**PROVIDED INFORMATION:**
____
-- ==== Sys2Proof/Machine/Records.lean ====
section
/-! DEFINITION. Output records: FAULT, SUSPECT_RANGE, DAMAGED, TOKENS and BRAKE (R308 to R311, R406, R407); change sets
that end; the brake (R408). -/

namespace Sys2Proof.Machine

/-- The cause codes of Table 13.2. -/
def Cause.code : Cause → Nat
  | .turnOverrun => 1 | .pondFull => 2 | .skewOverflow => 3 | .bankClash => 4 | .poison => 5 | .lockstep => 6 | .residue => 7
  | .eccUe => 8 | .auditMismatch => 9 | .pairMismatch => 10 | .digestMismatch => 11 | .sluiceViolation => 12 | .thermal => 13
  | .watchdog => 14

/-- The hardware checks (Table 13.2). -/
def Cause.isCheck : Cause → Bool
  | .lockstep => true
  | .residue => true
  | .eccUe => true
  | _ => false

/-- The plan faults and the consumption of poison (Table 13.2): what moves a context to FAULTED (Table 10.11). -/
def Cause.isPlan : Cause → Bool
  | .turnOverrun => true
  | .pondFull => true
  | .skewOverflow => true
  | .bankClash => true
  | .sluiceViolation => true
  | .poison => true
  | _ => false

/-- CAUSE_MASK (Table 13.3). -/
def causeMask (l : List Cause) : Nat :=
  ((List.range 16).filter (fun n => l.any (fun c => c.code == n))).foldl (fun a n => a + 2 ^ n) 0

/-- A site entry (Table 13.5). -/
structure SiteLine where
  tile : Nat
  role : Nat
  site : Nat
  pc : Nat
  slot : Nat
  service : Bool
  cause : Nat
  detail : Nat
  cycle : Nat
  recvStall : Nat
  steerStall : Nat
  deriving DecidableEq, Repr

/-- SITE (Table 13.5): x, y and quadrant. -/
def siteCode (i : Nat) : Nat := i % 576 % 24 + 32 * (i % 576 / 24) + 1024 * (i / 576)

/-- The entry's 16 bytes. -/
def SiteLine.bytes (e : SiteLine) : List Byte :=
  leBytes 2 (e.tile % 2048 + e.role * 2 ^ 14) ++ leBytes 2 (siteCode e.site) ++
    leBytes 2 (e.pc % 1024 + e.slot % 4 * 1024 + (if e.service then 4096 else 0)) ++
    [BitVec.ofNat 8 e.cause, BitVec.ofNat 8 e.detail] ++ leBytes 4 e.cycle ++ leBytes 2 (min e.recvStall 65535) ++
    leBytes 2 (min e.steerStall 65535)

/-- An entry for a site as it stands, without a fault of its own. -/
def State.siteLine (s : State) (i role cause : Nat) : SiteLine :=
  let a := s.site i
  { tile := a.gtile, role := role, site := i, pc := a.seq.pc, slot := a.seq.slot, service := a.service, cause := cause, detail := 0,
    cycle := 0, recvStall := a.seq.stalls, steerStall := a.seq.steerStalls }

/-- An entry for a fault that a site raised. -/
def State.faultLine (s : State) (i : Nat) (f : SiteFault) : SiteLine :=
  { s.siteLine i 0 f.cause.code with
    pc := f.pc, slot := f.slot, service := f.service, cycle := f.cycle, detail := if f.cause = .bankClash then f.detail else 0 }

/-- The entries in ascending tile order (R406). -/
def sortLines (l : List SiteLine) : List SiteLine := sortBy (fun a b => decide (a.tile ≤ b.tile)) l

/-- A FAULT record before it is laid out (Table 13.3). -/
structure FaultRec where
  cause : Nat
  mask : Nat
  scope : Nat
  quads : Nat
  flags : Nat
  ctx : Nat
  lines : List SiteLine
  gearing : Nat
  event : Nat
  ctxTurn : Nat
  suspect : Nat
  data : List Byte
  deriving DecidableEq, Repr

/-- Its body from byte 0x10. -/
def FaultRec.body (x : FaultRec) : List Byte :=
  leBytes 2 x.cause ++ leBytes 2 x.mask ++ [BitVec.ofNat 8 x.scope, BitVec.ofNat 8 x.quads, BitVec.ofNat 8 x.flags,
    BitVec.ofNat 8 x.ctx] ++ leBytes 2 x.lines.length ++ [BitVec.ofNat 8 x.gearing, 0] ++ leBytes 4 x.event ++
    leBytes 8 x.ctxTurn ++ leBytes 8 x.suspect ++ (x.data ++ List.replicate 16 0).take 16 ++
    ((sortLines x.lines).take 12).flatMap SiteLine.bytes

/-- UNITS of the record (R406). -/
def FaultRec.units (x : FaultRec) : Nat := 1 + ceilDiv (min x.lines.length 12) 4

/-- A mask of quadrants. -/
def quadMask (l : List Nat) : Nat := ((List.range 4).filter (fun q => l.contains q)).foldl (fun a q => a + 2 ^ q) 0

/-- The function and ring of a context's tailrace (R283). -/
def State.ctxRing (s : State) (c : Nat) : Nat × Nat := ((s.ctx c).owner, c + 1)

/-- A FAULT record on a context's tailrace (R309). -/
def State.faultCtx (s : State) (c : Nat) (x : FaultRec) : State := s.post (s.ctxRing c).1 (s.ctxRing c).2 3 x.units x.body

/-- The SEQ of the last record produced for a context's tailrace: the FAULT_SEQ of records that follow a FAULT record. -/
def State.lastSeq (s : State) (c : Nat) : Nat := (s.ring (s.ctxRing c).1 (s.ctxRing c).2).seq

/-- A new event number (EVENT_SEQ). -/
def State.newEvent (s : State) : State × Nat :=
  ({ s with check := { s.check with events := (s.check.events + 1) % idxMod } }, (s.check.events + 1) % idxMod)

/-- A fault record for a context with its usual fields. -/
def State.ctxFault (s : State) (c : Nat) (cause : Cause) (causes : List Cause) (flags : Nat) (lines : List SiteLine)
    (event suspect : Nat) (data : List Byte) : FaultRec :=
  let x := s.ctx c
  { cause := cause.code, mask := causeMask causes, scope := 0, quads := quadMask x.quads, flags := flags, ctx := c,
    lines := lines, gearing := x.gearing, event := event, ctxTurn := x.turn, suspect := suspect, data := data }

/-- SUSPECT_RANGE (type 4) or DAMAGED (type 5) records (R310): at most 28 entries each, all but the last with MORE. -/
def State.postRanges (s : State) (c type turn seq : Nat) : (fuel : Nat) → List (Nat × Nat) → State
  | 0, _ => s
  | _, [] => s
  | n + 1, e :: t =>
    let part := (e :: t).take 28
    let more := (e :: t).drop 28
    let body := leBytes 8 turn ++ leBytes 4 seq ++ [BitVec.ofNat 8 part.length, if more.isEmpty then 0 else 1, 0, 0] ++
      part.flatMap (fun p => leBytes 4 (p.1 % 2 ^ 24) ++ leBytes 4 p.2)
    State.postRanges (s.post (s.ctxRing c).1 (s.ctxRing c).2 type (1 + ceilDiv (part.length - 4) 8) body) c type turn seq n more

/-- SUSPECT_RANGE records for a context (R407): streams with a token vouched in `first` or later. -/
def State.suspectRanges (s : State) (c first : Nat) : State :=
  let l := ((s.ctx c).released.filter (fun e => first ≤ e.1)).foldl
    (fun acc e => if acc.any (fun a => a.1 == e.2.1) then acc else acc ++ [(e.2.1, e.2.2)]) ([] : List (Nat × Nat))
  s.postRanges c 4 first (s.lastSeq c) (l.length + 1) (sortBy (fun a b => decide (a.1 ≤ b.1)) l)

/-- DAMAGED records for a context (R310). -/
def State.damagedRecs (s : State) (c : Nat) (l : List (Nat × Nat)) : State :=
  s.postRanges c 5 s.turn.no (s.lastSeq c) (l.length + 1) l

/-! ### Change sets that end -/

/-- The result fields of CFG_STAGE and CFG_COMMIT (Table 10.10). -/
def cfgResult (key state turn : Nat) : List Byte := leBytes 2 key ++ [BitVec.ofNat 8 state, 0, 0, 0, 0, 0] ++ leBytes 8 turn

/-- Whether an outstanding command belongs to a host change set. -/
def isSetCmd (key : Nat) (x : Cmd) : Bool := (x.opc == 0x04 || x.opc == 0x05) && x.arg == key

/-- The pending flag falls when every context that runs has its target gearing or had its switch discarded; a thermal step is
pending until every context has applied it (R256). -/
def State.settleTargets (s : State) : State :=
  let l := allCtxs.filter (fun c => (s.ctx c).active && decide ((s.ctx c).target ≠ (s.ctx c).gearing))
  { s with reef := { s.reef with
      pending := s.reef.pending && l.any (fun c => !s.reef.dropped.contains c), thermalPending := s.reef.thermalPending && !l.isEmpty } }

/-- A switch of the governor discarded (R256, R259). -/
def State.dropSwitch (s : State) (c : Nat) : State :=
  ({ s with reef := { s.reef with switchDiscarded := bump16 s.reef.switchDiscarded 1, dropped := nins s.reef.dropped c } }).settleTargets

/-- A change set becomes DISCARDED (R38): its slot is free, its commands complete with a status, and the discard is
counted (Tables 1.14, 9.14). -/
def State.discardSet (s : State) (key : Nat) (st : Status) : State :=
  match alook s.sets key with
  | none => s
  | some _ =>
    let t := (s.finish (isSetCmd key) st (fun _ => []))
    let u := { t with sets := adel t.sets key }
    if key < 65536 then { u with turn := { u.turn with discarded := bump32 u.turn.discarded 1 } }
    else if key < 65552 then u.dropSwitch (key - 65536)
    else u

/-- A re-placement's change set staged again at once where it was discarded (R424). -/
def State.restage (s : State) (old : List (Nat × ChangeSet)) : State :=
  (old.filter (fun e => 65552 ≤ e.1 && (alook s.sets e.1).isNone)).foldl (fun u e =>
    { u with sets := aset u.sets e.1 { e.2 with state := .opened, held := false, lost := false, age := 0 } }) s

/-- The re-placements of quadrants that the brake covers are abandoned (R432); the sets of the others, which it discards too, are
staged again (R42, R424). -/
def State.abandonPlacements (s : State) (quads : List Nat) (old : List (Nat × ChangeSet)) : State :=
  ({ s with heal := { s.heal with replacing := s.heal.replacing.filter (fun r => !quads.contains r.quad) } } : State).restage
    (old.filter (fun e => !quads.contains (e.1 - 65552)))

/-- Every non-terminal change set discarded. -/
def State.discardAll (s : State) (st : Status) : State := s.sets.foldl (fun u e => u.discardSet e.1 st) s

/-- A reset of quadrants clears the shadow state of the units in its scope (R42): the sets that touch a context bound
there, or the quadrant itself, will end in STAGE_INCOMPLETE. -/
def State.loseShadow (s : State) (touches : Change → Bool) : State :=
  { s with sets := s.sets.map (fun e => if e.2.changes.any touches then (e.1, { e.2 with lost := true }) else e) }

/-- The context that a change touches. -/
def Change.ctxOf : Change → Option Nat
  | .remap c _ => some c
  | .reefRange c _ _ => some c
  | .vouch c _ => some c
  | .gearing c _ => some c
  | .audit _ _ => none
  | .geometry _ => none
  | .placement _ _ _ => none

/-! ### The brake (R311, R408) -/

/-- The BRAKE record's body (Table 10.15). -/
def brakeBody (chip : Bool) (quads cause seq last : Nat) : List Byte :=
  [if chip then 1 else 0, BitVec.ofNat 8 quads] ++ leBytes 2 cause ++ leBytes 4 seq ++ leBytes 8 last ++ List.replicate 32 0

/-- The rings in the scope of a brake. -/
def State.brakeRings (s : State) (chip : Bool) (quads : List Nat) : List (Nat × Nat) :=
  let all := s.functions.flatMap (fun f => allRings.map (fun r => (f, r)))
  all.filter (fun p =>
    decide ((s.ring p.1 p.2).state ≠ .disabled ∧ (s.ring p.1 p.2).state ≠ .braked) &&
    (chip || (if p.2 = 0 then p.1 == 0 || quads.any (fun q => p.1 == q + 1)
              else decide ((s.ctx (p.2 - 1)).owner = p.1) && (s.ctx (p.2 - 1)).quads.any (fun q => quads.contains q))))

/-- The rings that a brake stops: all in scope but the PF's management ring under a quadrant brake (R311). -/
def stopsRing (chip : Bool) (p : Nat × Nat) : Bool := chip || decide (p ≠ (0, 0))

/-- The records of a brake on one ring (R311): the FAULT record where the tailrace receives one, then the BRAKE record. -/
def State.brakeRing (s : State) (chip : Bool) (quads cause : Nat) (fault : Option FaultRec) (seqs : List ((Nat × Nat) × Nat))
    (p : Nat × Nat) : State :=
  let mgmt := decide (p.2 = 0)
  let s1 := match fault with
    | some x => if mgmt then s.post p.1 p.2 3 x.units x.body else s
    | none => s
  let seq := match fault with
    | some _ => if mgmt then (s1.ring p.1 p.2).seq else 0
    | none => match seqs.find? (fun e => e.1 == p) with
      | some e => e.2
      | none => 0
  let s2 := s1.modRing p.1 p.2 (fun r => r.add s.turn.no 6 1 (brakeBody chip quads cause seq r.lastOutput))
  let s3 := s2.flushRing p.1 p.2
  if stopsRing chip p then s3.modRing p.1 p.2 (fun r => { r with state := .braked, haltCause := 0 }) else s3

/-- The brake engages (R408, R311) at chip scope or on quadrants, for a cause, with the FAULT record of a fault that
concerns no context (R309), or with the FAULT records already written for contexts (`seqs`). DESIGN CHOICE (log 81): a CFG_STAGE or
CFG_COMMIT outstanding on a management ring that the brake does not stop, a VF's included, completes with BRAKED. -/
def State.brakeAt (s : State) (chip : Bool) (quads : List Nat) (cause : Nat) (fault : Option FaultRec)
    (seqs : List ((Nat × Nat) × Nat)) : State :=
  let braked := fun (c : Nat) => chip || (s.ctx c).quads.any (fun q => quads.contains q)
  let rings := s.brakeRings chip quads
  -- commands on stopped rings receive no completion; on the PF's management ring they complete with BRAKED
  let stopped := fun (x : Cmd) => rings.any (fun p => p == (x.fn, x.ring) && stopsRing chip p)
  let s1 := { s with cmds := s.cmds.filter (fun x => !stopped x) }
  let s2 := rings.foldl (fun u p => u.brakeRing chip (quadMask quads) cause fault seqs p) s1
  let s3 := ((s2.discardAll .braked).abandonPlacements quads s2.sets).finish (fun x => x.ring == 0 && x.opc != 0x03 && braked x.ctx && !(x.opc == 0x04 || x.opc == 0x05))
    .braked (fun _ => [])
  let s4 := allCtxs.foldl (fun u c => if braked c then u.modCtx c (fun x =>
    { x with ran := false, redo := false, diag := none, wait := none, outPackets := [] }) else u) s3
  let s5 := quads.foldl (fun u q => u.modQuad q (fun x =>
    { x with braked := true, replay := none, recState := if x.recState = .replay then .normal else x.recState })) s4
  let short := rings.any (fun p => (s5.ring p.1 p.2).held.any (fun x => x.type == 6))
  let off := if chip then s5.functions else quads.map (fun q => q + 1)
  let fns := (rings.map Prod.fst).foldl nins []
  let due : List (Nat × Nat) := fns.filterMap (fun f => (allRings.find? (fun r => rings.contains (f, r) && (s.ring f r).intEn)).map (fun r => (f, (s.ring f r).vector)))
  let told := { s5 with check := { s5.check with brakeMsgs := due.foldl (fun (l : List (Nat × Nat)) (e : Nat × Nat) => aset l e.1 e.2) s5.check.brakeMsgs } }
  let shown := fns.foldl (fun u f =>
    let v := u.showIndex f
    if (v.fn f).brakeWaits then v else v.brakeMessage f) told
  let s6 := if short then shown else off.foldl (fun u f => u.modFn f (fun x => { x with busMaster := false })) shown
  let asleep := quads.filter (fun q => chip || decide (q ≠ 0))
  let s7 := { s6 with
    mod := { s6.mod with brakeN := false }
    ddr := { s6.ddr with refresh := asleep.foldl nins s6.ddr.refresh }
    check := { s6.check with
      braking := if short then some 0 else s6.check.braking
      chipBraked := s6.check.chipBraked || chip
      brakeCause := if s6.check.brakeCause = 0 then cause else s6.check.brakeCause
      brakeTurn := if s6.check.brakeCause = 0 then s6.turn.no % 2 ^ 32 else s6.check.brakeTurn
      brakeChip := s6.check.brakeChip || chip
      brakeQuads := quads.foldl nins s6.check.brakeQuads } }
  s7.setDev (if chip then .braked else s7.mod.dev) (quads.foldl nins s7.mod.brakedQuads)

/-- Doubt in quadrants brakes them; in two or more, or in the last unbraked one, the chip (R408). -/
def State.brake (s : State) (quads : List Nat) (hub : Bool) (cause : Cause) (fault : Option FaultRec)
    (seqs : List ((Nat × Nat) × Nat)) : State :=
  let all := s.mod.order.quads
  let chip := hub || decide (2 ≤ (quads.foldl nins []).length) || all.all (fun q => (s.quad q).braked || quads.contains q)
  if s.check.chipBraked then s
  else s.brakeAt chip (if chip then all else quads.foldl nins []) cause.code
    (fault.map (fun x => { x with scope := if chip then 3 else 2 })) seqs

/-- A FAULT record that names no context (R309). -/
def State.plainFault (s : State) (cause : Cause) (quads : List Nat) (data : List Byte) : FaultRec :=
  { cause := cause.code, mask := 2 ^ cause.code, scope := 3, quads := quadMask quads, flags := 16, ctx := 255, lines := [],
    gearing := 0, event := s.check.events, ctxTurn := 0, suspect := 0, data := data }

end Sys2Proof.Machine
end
____
**WHAT YOU ARE ASKED TO DO:**
Within the listing above, locate the line containing "let t := (s.finish" and the line containing "else if key". Reproduce those two lines and all lines between them exactly, with nothing added.

**YOUR RESPONSE:**
    let t := (s.finish (isSetCmd key) st (fun _ => []))
    let u := { t with sets := adel t.sets key }
    if key < 65536 then { u with turn := { u.turn with discarded := bump32 u.turn.discarded 1 } }
    else if key < 65552 then u.dropSwitch (key - 65536)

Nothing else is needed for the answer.